(Collected data)
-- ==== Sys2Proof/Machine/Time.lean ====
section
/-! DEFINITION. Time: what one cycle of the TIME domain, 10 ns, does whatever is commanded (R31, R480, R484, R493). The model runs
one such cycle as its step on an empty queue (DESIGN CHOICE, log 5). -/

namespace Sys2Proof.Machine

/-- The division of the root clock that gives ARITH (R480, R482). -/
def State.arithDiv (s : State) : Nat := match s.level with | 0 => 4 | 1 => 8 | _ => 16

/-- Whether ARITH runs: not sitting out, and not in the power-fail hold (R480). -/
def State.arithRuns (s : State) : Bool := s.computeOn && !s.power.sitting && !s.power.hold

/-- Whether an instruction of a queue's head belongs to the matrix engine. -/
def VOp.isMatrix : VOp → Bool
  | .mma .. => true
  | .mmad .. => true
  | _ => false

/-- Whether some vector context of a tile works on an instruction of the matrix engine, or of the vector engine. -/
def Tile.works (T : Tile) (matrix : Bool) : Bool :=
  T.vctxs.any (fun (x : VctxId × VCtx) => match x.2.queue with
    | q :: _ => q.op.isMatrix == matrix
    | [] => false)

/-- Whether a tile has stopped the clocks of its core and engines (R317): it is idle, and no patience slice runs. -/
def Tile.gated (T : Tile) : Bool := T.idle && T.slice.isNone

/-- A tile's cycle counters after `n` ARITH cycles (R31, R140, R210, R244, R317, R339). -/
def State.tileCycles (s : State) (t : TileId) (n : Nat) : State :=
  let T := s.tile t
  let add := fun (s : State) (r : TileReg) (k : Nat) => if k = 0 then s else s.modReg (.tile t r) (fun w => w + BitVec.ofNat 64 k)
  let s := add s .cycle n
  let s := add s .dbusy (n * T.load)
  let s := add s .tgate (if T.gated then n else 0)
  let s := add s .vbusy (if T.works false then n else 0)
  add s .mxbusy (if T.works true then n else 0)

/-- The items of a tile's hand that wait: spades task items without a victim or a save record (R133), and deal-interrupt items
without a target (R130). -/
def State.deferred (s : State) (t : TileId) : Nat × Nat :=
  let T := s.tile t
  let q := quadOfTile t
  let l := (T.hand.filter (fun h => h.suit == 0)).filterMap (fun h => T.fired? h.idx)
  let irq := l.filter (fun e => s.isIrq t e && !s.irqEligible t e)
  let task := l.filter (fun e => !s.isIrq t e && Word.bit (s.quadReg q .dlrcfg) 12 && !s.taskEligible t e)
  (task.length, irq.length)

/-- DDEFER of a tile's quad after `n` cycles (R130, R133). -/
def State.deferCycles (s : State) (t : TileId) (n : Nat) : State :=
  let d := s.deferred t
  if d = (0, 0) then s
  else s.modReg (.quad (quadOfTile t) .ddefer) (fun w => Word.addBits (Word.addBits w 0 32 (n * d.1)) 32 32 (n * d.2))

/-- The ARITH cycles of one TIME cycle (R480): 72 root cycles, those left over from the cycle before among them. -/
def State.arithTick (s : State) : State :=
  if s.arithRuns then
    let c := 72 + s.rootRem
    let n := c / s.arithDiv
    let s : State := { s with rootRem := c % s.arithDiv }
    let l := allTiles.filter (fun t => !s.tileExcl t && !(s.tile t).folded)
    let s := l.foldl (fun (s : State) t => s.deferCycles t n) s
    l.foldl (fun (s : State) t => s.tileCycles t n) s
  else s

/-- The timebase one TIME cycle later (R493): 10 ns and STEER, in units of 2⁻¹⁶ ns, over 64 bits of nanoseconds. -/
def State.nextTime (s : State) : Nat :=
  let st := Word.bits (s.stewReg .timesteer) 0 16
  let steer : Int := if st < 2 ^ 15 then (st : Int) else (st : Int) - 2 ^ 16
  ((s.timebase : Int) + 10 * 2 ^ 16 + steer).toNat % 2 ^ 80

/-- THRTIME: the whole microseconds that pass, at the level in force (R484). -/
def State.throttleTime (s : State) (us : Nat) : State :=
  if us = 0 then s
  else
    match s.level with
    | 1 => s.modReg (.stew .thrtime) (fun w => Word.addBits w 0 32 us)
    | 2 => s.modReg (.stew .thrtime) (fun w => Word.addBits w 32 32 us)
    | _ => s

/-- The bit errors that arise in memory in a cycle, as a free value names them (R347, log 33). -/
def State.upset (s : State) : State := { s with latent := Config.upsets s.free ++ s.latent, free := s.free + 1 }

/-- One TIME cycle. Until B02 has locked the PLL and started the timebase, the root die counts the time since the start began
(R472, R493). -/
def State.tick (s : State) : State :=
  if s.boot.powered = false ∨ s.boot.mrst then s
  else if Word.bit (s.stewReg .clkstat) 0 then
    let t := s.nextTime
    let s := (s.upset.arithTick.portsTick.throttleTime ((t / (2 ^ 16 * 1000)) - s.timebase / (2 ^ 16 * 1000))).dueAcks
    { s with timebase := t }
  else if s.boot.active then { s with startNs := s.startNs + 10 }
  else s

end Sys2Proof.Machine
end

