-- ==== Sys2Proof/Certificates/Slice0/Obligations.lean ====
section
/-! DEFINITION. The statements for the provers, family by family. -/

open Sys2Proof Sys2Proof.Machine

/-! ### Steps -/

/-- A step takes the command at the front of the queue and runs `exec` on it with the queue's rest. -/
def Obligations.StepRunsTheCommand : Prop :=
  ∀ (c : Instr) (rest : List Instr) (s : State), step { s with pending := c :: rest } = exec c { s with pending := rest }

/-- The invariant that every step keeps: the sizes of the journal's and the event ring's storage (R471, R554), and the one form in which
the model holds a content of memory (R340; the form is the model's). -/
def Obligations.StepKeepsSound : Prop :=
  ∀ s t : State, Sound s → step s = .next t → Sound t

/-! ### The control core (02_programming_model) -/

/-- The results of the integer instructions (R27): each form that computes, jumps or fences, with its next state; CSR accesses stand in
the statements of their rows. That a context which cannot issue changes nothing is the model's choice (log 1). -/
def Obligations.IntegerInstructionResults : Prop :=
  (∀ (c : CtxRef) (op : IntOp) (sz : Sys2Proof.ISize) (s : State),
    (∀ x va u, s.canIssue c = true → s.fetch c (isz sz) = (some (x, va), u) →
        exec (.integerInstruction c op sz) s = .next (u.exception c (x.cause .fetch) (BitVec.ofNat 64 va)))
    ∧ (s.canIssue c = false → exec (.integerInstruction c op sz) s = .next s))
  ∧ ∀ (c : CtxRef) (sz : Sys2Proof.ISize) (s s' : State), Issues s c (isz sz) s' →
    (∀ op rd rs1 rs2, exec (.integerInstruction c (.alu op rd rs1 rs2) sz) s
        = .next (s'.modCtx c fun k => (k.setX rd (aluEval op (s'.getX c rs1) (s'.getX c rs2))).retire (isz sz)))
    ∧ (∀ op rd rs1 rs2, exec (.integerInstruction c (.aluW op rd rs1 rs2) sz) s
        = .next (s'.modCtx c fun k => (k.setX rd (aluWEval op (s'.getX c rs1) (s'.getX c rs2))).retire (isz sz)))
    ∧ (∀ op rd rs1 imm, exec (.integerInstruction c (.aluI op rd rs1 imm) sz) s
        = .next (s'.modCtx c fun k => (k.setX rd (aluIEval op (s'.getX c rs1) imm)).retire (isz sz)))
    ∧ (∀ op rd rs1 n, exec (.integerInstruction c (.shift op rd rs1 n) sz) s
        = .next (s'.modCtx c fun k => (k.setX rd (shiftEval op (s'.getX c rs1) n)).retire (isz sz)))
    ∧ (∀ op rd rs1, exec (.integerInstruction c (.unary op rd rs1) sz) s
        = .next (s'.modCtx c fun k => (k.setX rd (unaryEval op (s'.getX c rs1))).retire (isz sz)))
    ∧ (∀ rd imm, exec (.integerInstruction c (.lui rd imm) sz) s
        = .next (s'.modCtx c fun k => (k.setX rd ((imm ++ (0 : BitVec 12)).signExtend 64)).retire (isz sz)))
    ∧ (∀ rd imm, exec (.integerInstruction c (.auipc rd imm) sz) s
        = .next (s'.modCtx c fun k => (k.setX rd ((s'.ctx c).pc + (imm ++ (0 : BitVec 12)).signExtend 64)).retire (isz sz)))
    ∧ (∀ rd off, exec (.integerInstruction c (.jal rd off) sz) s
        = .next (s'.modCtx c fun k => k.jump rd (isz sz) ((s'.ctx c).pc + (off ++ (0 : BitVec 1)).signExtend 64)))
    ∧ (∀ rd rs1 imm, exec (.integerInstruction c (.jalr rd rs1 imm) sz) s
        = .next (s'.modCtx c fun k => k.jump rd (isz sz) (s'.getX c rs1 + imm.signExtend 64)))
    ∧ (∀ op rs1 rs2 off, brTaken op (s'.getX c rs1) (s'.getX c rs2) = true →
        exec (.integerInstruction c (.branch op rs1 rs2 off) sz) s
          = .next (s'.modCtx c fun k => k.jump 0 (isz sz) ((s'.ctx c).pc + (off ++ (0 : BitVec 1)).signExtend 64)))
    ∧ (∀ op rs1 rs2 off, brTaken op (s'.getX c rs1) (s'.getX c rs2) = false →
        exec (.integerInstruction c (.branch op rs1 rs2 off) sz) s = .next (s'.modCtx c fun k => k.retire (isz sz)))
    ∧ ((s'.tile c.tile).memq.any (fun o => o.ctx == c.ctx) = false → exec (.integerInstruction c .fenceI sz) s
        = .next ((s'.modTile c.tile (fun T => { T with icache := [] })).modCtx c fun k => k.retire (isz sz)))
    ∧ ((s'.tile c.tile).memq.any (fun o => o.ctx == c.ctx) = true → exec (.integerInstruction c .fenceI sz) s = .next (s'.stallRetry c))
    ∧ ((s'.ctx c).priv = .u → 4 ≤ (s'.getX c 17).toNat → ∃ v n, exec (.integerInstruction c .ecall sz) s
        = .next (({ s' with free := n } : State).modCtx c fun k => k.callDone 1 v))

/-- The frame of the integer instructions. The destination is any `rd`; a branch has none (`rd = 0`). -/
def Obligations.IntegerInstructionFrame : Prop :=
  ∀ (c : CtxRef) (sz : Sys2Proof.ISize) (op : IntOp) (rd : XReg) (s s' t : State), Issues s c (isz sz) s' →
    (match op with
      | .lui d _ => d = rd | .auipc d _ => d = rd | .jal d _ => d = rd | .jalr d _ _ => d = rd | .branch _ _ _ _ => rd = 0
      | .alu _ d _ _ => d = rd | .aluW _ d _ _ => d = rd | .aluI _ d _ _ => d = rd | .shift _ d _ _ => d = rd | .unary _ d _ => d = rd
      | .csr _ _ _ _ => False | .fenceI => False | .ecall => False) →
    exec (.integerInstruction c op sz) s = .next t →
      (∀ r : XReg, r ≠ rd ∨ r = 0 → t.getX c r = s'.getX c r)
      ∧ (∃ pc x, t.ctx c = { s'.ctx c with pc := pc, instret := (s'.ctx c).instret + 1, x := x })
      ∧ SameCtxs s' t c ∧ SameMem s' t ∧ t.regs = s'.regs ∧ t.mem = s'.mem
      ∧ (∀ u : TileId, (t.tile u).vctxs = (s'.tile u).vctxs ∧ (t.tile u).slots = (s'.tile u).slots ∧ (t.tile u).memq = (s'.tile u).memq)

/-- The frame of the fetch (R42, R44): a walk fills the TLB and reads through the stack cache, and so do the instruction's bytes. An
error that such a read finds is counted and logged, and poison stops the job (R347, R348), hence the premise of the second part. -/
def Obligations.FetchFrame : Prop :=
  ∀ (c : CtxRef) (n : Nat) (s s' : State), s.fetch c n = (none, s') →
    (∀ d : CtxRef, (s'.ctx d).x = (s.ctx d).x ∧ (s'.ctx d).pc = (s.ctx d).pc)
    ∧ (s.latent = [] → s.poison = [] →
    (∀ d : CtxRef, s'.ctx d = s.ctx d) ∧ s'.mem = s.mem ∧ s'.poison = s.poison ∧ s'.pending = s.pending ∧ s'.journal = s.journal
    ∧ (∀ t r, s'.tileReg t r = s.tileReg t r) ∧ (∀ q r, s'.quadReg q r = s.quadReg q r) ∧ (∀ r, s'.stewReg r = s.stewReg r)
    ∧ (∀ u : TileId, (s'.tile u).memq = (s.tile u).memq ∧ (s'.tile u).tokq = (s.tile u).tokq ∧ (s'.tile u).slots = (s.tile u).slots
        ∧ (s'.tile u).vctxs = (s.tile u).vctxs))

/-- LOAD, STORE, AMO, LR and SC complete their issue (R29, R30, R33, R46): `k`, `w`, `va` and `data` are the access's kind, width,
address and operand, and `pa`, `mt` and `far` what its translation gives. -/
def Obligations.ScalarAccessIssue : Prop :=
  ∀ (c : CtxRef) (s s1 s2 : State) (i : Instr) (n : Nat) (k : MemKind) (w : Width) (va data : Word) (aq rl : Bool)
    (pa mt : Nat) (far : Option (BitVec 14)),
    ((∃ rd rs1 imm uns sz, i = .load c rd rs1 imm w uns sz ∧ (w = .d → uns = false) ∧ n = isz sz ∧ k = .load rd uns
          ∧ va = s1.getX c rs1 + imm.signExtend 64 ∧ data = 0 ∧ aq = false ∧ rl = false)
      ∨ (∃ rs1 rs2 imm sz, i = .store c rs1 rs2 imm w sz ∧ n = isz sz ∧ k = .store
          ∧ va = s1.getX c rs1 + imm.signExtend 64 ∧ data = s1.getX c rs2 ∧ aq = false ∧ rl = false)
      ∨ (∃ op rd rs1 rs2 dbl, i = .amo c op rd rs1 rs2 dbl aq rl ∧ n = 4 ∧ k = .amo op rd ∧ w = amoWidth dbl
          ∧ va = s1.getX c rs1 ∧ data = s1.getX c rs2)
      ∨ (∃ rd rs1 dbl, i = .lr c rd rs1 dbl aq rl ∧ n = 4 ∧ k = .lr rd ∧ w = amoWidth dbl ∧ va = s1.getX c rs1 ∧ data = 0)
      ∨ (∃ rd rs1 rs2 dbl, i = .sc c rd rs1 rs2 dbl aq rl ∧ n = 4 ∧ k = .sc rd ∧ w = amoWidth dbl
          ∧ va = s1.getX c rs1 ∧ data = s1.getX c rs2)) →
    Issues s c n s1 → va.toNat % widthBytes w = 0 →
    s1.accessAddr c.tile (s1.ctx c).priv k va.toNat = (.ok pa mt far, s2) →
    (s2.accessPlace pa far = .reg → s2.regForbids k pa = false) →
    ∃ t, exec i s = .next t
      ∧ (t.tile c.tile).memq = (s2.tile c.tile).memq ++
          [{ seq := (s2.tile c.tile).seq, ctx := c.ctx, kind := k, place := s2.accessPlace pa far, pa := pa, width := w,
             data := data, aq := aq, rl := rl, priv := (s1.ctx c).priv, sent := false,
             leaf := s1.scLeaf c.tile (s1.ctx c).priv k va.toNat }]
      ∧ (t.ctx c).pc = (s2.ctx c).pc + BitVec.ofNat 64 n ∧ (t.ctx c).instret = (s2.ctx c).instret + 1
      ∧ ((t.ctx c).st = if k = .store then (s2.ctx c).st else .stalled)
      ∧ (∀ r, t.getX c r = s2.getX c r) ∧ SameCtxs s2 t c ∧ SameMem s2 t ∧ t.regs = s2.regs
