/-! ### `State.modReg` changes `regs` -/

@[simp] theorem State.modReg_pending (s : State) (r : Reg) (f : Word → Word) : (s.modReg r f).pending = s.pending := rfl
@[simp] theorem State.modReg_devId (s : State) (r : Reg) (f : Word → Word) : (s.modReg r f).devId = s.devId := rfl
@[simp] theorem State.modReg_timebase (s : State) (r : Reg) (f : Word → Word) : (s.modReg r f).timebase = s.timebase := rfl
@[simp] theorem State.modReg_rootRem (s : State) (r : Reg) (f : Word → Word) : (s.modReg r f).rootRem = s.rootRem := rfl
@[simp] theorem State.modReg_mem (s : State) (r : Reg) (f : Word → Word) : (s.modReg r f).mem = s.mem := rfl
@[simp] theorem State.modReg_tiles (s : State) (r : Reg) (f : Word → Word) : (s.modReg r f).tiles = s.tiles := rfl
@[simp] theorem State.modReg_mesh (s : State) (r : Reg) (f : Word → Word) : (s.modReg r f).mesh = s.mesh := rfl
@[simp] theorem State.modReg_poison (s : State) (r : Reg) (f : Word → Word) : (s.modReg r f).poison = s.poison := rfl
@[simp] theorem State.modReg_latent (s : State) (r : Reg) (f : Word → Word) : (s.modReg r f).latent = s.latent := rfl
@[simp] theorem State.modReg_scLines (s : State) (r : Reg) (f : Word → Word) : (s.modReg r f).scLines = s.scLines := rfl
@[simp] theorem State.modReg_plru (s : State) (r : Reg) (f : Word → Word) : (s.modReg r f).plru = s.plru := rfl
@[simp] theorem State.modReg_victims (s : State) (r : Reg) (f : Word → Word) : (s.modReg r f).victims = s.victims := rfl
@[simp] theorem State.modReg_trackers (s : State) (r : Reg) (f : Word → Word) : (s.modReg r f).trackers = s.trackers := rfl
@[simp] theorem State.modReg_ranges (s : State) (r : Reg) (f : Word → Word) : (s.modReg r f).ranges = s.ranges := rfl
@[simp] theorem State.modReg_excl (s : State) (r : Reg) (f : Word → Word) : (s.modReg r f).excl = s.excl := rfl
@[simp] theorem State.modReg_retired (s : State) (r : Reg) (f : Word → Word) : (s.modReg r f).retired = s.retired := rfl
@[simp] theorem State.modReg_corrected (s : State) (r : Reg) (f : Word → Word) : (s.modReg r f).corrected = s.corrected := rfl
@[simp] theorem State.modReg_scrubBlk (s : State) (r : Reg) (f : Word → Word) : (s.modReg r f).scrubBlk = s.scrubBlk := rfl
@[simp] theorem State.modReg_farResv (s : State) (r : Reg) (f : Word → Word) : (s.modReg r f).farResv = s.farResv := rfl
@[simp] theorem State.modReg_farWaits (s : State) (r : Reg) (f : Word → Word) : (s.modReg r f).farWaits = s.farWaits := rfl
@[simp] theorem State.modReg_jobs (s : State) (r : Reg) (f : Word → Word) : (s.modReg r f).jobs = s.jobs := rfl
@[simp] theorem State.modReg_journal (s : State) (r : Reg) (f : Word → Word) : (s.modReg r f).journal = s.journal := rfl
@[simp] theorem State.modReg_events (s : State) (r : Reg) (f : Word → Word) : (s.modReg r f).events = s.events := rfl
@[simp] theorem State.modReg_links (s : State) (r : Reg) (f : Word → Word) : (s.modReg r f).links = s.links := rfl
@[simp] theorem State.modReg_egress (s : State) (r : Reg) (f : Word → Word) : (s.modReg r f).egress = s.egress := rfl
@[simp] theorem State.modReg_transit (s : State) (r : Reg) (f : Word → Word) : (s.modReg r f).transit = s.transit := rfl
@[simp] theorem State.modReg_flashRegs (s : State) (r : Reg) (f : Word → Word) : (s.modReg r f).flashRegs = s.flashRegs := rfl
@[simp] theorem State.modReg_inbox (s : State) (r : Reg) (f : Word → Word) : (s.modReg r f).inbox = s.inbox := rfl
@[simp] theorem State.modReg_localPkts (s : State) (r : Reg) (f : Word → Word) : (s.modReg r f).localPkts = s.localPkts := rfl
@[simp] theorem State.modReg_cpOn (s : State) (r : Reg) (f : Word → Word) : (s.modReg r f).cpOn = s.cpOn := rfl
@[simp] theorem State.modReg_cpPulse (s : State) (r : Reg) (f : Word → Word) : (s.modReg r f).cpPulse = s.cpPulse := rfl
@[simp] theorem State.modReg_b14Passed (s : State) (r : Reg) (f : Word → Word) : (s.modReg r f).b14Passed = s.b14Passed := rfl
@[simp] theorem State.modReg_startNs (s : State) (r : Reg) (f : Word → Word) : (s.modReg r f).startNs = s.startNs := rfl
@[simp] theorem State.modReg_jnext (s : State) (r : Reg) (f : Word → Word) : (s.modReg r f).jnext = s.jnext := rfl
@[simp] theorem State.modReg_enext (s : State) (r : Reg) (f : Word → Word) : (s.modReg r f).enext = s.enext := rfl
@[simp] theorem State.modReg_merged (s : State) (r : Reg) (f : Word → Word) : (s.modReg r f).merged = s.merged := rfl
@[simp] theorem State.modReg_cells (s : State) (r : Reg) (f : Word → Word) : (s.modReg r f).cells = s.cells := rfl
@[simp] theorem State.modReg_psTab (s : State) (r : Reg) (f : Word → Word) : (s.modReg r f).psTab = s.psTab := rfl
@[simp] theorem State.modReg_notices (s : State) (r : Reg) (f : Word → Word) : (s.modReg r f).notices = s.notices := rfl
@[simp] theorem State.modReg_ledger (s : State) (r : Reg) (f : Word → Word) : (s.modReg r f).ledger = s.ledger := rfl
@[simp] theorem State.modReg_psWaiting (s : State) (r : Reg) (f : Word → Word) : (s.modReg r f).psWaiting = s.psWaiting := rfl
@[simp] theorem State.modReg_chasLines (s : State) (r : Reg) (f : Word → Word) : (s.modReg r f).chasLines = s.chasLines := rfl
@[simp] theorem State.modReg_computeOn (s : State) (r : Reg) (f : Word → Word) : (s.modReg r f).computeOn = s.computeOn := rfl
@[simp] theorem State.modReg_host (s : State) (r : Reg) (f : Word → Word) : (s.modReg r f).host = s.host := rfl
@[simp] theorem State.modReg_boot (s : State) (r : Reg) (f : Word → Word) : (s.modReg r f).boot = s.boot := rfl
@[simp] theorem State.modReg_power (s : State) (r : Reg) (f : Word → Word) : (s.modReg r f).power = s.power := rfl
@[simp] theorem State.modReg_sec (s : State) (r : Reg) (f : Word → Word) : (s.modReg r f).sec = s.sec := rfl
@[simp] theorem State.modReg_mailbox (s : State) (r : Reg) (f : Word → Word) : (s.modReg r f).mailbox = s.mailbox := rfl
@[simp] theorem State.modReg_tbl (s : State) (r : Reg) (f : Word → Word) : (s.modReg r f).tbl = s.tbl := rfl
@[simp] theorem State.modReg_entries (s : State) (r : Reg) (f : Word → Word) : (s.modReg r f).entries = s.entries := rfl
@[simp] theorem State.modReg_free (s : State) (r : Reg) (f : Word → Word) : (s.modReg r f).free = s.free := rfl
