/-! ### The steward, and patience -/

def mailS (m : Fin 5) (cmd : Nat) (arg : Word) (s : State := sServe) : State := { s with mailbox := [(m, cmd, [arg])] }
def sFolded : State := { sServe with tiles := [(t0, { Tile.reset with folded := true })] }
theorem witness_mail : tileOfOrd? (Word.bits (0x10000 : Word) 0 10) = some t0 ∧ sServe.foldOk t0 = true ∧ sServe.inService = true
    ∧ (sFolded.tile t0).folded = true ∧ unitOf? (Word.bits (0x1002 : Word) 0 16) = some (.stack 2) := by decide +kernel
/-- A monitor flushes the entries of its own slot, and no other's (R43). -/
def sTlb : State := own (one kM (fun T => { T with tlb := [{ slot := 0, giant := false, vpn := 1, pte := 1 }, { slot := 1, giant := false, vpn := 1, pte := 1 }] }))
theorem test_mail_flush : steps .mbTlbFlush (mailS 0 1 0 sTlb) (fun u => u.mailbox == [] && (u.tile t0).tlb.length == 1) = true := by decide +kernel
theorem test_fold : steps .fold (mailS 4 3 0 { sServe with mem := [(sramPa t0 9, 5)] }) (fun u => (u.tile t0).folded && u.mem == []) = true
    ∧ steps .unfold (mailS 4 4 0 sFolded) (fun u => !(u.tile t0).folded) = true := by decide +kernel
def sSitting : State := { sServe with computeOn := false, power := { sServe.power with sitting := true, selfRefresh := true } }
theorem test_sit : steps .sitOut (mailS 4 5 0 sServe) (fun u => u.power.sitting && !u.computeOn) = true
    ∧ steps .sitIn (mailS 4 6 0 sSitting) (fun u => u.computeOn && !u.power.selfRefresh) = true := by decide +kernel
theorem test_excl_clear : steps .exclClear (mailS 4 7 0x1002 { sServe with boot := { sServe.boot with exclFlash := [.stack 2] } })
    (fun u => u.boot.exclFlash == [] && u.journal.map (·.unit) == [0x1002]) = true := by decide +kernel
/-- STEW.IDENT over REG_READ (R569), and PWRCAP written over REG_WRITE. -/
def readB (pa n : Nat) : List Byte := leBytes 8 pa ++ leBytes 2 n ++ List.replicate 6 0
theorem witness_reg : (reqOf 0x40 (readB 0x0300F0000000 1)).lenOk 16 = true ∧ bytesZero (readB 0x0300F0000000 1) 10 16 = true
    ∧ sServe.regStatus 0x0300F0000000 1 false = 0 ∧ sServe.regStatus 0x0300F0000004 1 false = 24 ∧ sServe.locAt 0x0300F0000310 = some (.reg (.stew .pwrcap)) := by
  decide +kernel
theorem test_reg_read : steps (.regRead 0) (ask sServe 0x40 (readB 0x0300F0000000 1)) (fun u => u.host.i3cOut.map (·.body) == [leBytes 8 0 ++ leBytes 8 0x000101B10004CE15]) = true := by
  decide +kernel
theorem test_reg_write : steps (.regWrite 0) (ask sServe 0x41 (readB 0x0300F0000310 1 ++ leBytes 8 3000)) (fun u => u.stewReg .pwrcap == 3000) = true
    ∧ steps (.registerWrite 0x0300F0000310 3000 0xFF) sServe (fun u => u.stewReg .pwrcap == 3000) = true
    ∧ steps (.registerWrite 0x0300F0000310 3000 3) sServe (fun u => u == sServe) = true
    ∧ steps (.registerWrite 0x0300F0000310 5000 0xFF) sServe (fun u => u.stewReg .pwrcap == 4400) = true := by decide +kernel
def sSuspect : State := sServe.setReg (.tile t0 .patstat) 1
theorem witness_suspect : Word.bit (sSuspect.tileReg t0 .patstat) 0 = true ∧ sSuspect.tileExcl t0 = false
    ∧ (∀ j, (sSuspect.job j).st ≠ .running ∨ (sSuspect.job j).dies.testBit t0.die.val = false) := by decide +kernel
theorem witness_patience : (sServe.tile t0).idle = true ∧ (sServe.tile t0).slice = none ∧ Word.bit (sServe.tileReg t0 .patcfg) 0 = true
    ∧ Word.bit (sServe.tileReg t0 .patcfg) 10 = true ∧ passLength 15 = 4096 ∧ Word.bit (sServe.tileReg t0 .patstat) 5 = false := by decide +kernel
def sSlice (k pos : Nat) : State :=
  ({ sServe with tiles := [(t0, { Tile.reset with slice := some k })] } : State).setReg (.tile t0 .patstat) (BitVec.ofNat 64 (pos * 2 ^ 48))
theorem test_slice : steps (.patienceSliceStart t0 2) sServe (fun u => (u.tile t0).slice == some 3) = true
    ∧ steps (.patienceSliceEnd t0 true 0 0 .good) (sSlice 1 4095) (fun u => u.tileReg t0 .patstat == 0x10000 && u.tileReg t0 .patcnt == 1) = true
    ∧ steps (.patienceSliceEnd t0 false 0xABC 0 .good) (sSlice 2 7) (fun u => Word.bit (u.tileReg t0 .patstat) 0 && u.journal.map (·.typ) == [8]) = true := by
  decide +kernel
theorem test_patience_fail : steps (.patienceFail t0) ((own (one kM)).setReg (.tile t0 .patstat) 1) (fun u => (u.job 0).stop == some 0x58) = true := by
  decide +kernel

- **What you need to do**:
Begin at the line above that has "s.poison := rfl" and stop after the line that has "s.victims := rfl", copying each line exactly and adding nothing else.

- **Written response**:
@[simp] theorem State.modReg_poison (s : State) (r : Reg) (f : Word → Word) : (s.modReg r f).poison = s.poison := rfl
@[simp] theorem State.modReg_latent (s : State) (r : Reg) (f : Word → Word) : (s.modReg r f).latent = s.latent := rfl
@[simp] theorem State.modReg_scLines (s : State) (r : Reg) (f : Word → Word) : (s.modReg r f).scLines = s.scLines := rfl
@[simp] theorem State.modReg_plru (s : State) (r : Reg) (f : Word → Word) : (s.modReg r f).plru = s.plru := rfl
@[simp] theorem State.modReg_victims (s : State) (r : Reg) (f : Word → Word) : (s.modReg r f).victims = s.victims := rfl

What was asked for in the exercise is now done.